__Task brief__.
In the entries below, identify every line with the string "stack" and copy it.

*** Recorded information Section Begins ***

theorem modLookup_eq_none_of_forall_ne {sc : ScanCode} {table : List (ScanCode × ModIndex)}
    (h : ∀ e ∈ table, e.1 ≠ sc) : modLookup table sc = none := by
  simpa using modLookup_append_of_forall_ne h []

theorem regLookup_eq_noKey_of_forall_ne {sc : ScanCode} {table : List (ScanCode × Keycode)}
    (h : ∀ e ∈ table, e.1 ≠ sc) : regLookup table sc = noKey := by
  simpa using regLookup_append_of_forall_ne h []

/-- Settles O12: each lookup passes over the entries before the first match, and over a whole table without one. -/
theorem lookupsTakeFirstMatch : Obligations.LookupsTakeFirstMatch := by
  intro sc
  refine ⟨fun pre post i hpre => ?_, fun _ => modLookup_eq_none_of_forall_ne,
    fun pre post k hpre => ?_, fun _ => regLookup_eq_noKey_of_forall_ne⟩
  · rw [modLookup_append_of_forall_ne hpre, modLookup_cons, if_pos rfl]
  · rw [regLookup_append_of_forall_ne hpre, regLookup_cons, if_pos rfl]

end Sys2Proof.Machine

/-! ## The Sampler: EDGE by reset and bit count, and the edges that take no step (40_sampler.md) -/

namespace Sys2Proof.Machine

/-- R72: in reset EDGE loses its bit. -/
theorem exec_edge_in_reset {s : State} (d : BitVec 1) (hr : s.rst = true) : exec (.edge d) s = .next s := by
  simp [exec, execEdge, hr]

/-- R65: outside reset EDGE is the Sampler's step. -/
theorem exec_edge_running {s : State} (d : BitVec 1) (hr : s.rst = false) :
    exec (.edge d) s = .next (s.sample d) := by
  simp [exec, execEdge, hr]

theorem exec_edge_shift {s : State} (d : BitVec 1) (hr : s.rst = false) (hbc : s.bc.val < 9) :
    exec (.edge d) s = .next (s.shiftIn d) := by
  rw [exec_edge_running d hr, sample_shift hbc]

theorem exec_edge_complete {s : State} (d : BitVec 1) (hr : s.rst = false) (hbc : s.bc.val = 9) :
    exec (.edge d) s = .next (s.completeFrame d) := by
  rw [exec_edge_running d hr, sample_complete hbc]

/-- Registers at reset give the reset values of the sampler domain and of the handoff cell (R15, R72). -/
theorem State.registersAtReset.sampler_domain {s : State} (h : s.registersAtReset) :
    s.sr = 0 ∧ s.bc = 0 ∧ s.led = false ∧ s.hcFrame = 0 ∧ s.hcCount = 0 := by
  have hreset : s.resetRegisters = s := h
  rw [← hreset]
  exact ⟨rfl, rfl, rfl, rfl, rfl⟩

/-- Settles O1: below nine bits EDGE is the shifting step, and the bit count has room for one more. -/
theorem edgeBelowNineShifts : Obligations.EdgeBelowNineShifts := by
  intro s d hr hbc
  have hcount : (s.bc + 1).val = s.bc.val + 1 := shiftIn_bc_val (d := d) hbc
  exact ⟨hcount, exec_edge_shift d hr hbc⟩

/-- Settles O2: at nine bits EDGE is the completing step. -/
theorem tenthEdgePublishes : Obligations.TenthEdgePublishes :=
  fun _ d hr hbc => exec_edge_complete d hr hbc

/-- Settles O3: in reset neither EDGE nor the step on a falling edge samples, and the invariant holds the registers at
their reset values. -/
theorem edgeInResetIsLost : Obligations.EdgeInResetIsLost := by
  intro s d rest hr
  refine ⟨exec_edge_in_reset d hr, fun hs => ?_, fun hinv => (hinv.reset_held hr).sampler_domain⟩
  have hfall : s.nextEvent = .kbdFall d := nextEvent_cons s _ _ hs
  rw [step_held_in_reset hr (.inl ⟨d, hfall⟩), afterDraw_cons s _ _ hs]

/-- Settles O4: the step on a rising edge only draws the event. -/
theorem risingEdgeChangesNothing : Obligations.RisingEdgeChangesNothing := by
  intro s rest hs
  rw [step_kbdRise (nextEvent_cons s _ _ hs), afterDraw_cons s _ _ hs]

*** Recorded information Section Ends ***
*** Recorded information Section Begins ***

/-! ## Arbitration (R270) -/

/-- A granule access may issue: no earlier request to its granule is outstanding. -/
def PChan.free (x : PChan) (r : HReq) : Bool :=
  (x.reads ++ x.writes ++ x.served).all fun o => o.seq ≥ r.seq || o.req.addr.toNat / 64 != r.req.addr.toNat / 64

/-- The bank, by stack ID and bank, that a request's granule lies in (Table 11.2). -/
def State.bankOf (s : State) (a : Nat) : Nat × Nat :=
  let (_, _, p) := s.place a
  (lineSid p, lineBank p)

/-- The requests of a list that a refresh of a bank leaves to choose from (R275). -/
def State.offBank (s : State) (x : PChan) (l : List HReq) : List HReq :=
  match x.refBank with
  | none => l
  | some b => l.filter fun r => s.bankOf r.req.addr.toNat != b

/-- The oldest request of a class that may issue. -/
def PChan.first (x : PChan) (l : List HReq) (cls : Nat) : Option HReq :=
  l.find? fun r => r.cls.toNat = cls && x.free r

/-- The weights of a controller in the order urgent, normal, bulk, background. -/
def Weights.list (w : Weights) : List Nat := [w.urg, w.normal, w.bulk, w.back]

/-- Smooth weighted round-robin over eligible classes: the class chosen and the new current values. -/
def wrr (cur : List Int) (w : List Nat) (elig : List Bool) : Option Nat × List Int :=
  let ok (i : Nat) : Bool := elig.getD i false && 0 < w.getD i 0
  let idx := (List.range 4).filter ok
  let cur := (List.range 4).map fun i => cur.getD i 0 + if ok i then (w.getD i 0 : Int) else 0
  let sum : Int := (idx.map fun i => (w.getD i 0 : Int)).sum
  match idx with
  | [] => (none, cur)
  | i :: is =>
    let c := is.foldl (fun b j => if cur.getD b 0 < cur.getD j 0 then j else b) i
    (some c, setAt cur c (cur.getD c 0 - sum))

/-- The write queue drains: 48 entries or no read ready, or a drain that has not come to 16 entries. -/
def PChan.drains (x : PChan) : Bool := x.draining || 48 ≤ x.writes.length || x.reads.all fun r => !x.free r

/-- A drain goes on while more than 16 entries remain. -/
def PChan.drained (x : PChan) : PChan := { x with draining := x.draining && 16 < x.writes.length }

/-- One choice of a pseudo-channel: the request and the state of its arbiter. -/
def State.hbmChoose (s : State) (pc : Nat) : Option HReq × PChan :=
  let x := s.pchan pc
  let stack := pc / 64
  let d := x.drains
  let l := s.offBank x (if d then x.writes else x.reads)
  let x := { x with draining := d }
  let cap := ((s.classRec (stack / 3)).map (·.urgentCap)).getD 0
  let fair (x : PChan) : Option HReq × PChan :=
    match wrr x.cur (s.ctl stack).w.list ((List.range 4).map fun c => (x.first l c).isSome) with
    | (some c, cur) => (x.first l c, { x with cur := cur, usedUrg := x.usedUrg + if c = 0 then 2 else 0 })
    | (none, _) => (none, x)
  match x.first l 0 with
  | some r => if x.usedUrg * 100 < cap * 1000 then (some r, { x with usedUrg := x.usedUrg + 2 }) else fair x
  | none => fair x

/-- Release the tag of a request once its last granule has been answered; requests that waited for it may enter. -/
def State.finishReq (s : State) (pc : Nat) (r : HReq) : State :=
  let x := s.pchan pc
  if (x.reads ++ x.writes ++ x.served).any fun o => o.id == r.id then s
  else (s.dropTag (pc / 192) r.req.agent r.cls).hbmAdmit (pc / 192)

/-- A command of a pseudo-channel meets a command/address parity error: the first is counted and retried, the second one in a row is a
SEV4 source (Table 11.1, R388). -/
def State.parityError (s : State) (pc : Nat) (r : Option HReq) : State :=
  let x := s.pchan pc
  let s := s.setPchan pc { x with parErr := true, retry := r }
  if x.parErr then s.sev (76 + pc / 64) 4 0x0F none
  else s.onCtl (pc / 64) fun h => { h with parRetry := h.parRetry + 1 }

*** Recorded information Section Ends ***
*** Recorded information Section Begins ***

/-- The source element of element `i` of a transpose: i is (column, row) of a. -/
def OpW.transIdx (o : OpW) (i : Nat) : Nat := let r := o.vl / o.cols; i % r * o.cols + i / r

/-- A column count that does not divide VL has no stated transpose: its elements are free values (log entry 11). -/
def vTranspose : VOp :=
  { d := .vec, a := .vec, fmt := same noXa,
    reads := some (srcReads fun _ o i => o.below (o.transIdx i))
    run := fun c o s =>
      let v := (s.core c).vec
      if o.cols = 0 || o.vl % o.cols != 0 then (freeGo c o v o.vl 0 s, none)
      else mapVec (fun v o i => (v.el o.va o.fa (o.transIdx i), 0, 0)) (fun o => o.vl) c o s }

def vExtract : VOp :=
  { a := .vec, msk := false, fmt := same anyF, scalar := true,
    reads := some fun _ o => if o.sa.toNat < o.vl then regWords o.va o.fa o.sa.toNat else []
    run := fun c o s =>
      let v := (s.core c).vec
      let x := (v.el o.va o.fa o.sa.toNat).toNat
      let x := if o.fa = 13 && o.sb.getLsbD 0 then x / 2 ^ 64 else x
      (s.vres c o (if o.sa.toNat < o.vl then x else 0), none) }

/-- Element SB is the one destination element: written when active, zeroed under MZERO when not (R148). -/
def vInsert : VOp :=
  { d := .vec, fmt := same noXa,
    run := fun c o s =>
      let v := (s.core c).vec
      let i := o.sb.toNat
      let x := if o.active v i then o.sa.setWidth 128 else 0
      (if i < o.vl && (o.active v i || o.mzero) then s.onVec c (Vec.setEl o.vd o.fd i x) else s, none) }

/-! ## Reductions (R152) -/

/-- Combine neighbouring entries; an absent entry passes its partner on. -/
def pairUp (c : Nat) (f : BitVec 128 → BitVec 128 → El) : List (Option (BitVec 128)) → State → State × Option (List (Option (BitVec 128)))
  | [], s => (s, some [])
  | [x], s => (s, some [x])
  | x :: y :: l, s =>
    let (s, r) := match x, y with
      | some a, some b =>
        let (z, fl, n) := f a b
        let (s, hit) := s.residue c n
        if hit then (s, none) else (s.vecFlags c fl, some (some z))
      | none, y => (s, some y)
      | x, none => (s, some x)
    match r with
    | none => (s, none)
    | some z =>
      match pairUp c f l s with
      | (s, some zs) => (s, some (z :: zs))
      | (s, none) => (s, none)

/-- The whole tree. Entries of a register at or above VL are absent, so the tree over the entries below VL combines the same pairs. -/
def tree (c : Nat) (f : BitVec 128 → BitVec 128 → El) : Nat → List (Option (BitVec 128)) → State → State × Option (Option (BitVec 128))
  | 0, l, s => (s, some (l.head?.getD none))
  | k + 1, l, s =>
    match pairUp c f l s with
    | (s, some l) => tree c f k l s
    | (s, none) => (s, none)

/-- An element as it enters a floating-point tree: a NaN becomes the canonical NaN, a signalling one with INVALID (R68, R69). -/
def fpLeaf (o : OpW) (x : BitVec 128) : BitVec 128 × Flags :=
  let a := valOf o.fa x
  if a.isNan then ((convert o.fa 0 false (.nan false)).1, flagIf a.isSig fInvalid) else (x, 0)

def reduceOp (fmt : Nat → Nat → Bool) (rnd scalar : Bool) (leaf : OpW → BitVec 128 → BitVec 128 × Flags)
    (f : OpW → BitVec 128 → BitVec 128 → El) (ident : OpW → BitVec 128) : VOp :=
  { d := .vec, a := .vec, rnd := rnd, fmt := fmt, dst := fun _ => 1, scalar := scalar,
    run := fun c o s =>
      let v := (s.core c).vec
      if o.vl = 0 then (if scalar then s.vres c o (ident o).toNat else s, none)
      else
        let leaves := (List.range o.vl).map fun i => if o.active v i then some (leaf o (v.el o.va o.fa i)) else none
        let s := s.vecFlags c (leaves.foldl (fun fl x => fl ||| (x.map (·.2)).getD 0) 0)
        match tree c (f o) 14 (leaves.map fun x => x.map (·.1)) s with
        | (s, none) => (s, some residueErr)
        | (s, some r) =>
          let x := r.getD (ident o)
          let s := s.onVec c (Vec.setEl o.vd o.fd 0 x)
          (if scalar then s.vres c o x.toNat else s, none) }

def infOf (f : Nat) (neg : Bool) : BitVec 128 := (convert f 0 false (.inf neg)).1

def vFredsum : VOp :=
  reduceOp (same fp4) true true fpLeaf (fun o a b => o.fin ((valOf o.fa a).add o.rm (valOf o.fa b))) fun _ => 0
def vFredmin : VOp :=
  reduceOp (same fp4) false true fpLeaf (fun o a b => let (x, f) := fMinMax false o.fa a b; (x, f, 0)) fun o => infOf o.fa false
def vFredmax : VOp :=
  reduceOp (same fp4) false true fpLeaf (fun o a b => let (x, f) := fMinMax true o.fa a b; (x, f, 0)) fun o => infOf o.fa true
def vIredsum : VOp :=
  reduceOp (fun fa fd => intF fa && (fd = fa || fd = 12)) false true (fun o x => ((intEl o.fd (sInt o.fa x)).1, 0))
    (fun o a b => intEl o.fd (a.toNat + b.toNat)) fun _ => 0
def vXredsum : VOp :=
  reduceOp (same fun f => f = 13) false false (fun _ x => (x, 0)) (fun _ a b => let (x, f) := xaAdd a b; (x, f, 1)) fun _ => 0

*** Recorded information Section Ends ***

__Response area__.
/-- The bank, by stack ID and bank, that a request's granule lies in (Table 11.2). -/
  let stack := pc / 64
  let cap := ((s.classRec (stack / 3)).map (·.urgentCap)).getD 0
    match wrr x.cur (s.ctl stack).w.list ((List.range 4).map fun c => (x.first l c).isSome) with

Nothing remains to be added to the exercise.